## Problem description:
From the entries below, please output exactly the lines starting at the one containing "rw [State.busied, if_pos" and ending at the one containing "absurd hb hbusy", both included.

-------

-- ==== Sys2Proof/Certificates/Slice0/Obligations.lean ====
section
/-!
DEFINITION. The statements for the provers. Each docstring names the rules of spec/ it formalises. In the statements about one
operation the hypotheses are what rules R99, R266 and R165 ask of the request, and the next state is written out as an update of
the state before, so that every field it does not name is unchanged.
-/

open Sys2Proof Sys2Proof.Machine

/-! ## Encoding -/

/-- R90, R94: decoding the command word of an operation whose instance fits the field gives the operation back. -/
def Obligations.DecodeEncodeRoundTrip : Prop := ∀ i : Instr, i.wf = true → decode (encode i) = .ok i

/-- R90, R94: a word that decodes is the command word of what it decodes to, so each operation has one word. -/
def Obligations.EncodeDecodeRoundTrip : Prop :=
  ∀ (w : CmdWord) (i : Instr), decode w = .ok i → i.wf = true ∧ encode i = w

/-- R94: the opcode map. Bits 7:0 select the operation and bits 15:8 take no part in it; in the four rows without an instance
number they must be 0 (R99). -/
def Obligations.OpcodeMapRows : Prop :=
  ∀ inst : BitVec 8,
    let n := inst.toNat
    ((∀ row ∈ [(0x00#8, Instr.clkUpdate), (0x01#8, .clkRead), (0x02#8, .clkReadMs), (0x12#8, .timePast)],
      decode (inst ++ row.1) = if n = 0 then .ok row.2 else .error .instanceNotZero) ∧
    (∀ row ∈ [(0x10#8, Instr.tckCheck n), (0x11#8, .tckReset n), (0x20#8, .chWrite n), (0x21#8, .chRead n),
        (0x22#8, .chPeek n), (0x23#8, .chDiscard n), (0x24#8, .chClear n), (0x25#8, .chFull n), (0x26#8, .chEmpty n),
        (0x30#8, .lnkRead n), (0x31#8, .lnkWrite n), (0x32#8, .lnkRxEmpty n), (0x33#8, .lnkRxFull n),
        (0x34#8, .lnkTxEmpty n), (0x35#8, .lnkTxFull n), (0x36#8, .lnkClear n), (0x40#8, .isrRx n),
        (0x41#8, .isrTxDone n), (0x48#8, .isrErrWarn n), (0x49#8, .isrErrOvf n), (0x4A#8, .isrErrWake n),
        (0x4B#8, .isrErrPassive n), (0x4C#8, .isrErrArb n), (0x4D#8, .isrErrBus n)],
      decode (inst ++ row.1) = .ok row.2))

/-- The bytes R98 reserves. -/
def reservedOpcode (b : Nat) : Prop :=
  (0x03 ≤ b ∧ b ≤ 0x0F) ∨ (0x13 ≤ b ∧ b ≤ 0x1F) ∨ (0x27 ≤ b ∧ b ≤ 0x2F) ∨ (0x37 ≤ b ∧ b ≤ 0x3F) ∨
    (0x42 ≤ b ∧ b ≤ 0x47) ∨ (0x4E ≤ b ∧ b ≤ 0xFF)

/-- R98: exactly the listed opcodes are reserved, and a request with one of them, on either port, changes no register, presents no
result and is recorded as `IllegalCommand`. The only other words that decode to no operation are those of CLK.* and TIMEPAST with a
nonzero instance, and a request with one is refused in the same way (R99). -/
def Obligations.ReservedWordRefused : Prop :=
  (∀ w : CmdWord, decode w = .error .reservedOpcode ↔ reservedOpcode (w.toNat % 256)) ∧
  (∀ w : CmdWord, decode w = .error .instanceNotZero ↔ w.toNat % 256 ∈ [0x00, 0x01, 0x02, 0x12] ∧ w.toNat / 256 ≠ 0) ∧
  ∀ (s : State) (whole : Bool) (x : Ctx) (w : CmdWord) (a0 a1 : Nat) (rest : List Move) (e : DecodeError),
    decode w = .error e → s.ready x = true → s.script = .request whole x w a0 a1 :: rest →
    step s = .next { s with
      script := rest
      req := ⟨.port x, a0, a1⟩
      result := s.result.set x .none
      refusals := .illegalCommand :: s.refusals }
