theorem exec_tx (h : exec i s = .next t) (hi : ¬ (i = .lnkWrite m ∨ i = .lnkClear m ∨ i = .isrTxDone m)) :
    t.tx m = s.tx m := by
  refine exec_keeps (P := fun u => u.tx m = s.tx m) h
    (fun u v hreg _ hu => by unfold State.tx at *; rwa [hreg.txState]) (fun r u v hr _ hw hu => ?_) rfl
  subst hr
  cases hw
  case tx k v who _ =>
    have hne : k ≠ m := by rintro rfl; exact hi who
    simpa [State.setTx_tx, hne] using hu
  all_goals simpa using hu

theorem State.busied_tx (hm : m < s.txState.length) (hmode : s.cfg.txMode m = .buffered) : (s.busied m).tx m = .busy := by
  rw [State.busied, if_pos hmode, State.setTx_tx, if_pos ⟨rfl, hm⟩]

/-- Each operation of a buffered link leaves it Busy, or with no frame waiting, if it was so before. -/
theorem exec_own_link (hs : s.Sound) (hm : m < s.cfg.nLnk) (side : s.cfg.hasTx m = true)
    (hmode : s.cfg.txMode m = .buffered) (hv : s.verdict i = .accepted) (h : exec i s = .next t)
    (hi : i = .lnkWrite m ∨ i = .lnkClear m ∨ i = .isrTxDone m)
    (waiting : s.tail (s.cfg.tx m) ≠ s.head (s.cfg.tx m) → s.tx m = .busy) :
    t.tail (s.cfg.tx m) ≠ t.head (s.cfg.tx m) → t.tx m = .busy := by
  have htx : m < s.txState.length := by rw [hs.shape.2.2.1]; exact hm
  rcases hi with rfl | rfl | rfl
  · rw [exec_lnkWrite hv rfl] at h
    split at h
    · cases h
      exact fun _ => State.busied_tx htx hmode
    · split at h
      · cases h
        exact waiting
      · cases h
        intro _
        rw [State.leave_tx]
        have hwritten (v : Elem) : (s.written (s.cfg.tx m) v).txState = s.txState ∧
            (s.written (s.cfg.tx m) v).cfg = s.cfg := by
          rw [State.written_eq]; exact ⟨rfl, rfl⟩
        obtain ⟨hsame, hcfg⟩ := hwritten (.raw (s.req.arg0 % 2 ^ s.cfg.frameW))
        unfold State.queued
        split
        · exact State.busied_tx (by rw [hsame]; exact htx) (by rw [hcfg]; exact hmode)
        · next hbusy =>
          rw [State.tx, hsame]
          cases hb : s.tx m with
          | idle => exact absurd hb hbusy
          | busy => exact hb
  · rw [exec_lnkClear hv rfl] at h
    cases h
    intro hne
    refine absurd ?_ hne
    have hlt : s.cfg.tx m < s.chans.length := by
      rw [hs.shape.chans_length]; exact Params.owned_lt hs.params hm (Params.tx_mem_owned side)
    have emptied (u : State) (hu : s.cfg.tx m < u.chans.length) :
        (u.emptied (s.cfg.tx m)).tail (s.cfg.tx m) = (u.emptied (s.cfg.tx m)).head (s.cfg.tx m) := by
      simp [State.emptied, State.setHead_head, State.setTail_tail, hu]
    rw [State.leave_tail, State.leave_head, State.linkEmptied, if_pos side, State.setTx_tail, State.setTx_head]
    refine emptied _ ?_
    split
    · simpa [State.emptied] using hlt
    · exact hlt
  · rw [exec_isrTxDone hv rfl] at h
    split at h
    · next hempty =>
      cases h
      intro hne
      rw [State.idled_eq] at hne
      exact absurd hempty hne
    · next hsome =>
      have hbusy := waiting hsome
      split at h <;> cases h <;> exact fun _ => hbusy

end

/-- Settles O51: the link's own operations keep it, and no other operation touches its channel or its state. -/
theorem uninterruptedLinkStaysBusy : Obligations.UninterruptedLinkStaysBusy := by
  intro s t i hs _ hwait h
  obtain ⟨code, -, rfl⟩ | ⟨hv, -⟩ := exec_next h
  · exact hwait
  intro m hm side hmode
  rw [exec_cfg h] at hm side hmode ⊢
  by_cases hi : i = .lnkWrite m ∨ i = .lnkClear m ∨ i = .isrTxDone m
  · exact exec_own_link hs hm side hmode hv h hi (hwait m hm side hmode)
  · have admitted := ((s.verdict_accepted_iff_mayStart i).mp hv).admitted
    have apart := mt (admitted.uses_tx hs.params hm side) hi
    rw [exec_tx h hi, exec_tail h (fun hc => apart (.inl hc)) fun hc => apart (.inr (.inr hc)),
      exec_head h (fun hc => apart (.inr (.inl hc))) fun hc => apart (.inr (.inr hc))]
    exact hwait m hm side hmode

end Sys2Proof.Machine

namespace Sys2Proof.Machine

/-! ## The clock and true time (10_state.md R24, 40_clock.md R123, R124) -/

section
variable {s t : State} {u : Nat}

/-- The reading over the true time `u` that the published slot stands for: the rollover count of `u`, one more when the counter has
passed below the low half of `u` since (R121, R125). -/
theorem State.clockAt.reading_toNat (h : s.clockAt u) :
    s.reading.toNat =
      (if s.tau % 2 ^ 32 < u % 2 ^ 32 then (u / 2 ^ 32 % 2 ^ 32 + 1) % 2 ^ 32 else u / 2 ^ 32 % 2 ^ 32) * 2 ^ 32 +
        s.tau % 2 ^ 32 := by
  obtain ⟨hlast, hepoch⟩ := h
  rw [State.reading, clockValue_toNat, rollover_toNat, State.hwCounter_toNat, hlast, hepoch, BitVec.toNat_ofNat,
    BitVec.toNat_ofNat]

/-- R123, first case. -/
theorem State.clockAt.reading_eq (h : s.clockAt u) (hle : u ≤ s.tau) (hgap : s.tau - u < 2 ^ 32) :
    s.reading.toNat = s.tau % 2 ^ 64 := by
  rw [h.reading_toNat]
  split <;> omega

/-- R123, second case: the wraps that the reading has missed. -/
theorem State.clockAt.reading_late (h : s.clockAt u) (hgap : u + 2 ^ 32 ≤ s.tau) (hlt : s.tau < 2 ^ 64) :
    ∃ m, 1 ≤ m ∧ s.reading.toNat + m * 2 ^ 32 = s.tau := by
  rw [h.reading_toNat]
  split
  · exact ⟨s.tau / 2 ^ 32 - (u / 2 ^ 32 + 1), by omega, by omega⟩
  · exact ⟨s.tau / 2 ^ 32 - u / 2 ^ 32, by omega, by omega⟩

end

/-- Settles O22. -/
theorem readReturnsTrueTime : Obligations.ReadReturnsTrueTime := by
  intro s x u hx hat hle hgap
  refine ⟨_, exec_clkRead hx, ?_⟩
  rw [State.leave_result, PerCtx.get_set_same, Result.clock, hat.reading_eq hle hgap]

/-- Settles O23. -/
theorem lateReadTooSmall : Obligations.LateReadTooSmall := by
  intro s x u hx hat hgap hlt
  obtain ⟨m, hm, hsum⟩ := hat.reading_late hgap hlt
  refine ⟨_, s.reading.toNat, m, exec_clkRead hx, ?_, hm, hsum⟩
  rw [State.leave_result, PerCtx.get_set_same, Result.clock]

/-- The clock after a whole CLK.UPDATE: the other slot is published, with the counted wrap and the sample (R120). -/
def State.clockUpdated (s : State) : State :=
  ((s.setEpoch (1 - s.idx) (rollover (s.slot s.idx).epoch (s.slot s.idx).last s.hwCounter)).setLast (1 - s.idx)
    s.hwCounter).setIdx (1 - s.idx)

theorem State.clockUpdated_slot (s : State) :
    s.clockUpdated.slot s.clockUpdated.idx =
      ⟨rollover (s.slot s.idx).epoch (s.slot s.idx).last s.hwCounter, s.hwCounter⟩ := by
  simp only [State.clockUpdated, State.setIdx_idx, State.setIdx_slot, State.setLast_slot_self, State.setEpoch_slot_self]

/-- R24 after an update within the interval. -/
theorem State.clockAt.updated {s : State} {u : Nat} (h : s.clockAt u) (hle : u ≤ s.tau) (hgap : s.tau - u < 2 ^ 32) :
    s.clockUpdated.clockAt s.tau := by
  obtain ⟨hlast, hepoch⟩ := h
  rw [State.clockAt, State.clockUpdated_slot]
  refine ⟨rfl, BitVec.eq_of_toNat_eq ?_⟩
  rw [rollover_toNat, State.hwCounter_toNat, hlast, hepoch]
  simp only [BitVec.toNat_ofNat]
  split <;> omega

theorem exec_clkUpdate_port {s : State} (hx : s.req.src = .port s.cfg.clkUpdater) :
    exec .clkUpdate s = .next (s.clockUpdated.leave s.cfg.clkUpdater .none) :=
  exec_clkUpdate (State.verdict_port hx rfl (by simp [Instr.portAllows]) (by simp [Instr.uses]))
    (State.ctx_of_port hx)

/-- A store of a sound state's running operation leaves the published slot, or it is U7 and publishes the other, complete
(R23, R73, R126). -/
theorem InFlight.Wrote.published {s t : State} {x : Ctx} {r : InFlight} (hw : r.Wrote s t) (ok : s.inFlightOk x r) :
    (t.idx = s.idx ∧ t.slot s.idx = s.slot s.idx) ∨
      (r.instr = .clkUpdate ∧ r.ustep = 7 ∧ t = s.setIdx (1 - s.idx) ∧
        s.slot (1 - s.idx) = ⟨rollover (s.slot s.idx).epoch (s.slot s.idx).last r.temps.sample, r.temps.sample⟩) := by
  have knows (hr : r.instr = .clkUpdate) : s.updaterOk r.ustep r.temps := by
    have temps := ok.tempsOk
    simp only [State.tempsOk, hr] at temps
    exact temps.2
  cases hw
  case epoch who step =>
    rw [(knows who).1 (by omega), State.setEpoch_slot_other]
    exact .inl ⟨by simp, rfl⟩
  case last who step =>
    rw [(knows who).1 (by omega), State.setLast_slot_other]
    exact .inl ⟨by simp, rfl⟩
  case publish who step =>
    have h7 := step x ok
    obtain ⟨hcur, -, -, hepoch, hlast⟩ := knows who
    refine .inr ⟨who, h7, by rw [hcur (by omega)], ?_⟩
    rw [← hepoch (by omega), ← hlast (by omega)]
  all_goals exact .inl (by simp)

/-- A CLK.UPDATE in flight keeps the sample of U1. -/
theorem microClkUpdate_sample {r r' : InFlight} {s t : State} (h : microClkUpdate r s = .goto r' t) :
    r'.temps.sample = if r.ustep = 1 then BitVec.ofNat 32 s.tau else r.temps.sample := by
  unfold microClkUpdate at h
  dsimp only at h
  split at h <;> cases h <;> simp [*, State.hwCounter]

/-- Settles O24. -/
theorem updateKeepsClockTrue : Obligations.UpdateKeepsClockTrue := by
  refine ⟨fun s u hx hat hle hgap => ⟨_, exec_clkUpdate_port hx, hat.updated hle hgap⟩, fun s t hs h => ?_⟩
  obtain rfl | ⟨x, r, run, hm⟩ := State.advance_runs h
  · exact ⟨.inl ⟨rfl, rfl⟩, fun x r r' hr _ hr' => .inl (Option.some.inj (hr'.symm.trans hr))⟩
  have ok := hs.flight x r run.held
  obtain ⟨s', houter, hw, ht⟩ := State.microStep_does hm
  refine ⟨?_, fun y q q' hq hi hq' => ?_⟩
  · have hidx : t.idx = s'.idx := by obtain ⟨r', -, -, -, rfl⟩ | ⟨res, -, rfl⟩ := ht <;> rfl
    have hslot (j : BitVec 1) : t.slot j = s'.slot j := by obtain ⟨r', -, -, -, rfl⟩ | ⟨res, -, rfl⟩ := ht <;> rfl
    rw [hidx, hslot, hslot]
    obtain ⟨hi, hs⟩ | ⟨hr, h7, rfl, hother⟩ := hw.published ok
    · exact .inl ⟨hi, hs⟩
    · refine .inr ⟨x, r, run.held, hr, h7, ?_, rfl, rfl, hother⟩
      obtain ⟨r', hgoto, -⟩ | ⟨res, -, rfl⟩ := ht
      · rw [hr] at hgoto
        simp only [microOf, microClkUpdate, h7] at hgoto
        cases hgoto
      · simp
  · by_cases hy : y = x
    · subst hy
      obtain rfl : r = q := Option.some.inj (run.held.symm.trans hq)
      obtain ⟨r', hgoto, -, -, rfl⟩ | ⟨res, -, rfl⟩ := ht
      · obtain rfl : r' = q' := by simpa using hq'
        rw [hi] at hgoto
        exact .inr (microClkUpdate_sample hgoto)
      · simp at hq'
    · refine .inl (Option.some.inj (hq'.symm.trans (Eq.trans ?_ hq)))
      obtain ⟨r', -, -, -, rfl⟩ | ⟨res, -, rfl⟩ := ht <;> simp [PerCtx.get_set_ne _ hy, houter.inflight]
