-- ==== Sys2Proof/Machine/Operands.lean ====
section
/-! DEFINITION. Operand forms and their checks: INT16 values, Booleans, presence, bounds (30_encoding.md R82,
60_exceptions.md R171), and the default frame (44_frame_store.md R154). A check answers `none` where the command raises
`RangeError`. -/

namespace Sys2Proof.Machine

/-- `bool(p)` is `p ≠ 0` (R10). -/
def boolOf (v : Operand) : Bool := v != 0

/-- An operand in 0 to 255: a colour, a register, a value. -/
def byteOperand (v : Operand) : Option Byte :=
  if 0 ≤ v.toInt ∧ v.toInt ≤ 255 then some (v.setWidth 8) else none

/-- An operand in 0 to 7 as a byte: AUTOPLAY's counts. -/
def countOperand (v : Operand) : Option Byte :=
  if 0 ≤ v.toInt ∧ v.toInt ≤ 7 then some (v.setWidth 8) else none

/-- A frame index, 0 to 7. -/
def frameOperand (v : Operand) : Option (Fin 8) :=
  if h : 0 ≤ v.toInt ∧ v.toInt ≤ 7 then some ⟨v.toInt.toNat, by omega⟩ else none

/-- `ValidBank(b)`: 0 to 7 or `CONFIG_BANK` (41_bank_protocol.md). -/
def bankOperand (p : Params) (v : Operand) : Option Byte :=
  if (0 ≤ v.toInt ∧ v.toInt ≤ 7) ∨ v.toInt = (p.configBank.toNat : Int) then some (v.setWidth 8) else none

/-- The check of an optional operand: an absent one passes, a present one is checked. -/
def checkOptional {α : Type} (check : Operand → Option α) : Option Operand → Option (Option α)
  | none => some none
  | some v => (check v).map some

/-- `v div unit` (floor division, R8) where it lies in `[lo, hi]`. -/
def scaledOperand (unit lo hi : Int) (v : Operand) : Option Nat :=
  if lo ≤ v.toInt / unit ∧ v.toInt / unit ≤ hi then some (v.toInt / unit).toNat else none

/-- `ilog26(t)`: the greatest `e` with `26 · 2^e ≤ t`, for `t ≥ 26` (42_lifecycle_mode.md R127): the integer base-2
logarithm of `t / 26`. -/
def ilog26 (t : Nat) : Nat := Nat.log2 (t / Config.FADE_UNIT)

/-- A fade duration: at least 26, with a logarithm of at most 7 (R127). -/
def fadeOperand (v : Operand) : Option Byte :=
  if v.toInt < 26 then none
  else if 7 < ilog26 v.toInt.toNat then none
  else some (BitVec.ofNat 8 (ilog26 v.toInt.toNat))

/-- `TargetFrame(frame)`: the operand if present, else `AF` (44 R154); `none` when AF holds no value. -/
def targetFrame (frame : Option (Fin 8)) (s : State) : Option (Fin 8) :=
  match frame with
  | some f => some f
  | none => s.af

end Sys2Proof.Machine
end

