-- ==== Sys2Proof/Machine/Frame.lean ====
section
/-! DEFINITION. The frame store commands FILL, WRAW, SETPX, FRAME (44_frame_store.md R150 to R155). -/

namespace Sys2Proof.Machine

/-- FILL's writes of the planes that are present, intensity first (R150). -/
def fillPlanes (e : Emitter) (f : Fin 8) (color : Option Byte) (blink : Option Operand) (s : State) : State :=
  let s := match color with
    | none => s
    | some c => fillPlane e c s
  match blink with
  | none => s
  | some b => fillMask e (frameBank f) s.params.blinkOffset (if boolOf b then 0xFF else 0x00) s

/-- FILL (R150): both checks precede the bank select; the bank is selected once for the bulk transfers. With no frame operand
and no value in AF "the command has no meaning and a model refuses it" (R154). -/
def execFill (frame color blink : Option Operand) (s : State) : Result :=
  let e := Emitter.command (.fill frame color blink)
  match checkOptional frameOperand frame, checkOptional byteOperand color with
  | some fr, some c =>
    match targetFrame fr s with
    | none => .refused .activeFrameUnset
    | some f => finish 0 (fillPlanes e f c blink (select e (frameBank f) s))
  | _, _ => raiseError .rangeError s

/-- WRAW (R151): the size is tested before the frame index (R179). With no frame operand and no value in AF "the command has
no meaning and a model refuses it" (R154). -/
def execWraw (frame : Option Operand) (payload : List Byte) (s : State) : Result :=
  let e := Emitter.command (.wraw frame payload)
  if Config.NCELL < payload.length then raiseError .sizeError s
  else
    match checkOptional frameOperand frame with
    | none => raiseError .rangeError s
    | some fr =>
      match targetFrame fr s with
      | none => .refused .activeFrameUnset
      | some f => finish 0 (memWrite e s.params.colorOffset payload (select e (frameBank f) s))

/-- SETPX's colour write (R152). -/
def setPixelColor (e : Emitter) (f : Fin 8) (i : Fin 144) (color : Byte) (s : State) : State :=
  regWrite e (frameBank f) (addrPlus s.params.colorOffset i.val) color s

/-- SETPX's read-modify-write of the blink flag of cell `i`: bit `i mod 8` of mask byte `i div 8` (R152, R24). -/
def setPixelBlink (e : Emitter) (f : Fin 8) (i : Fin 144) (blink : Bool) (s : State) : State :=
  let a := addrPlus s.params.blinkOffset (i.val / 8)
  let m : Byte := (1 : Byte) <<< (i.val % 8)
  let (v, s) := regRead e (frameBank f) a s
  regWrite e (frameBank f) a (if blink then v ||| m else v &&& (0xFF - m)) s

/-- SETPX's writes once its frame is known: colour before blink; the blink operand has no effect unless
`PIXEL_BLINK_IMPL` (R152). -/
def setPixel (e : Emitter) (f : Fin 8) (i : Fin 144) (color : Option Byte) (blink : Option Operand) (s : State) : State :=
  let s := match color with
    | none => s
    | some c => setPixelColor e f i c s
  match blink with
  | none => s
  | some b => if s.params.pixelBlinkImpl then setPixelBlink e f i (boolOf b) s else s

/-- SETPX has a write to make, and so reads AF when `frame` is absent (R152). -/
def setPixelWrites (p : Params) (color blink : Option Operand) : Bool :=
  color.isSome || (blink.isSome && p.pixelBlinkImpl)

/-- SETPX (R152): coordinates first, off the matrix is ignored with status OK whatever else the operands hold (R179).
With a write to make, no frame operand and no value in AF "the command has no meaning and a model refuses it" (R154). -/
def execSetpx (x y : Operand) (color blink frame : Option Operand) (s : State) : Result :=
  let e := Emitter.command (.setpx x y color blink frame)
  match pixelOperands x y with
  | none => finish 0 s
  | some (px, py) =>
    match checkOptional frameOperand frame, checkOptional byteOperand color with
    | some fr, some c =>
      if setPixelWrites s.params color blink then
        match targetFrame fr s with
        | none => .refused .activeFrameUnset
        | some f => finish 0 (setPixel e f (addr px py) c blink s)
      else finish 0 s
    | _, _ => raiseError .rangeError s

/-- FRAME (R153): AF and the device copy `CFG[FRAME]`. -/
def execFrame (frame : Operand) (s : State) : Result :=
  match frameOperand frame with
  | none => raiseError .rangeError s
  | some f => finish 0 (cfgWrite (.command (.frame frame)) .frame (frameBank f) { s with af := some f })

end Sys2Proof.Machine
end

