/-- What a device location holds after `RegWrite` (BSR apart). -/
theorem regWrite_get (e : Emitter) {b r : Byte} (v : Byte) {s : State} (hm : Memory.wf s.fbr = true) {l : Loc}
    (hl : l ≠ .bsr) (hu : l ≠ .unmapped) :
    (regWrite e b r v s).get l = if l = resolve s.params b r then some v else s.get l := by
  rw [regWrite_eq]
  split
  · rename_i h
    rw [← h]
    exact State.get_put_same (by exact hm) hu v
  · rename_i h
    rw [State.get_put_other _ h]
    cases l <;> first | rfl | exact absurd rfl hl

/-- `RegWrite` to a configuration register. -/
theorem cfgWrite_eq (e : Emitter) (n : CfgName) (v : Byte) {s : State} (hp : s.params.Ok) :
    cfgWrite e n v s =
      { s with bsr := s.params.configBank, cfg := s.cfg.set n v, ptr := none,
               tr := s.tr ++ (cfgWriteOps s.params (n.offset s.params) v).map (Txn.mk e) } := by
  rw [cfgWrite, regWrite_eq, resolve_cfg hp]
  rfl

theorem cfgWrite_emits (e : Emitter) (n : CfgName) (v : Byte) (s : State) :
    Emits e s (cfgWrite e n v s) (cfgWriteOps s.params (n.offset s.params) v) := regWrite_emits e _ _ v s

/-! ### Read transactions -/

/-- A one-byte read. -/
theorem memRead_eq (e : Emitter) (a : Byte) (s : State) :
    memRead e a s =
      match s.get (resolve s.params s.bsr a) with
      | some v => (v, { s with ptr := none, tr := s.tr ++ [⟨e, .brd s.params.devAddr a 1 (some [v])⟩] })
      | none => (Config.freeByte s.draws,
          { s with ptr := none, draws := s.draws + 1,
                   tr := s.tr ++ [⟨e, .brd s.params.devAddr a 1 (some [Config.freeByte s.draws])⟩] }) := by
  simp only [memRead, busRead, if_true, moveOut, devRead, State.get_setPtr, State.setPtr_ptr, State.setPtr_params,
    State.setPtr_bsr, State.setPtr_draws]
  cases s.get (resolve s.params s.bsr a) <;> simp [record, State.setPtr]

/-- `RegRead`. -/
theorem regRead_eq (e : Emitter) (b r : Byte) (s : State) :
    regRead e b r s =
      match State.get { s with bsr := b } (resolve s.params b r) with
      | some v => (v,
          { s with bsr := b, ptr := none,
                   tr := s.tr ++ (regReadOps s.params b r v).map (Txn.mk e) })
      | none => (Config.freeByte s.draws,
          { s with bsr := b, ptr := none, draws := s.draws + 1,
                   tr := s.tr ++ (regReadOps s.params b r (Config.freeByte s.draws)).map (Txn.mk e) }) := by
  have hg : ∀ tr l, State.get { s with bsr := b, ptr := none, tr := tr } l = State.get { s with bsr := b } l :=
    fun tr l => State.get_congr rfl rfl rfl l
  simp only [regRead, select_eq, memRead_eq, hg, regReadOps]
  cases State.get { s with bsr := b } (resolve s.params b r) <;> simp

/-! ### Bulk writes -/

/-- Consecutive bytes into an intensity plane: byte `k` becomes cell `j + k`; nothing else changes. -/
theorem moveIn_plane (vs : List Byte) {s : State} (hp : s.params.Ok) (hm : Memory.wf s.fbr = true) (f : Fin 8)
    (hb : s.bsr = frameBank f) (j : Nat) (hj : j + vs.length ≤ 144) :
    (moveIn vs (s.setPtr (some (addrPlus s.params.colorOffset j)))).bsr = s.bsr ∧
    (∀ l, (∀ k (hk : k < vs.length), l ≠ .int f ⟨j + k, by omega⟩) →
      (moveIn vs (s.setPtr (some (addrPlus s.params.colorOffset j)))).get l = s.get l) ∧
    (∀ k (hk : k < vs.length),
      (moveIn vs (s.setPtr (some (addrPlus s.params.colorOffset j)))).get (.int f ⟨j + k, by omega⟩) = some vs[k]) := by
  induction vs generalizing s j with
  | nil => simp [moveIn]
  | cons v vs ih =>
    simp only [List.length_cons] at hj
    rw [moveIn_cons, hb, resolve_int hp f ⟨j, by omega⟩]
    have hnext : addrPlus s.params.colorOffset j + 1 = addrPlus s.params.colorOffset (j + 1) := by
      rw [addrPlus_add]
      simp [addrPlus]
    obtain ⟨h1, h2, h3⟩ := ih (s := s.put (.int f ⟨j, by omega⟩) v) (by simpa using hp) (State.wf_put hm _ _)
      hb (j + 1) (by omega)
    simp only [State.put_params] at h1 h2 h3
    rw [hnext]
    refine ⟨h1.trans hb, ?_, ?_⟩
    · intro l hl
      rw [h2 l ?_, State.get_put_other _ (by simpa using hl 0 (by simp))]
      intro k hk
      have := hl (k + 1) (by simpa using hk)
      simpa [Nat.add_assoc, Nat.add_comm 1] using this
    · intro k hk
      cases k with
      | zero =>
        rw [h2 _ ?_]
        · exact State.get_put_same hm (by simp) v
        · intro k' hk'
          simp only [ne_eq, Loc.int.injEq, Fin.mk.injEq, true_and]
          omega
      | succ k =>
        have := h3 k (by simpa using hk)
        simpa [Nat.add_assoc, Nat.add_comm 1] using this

-------

## Exercise response:
  rw [State.busied, if_pos hmode, State.setTx_tx, if_pos ⟨rfl, hm⟩]

/-- Each operation of a buffered link leaves it Busy, or with no frame waiting, if it was so before. -/
theorem exec_own_link (hs : s.Sound) (hm : m < s.cfg.nLnk) (side : s.cfg.hasTx m = true)
    (hmode : s.cfg.txMode m = .buffered) (hv : s.verdict i = .accepted) (h : exec i s = .next t)
    (hi : i = .lnkWrite m ∨ i = .lnkClear m ∨ i = .isrTxDone m)
    (waiting : s.tail (s.cfg.tx m) ≠ s.head (s.cfg.tx m) → s.tx m = .busy) :
    t.tail (s.cfg.tx m) ≠ t.head (s.cfg.tx m) → t.tx m = .busy := by
  have htx : m < s.txState.length := by rw [hs.shape.2.2.1]; exact hm
  rcases hi with rfl | rfl | rfl
  · rw [exec_lnkWrite hv rfl] at h
    split at h
    · cases h
      exact fun _ => State.busied_tx htx hmode
    · split at h
      · cases h
        exact waiting
      · cases h
        intro _
        rw [State.leave_tx]
        have hwritten (v : Elem) : (s.written (s.cfg.tx m) v).txState = s.txState ∧
            (s.written (s.cfg.tx m) v).cfg = s.cfg := by
          rw [State.written_eq]; exact ⟨rfl, rfl⟩
        obtain ⟨hsame, hcfg⟩ := hwritten (.raw (s.req.arg0 % 2 ^ s.cfg.frameW))
        unfold State.queued
        split
        · exact State.busied_tx (by rw [hsame]; exact htx) (by rw [hcfg]; exact hmode)
        · next hbusy =>
          rw [State.tx, hsame]
          cases hb : s.tx m with
          | idle => exact absurd hb hbusy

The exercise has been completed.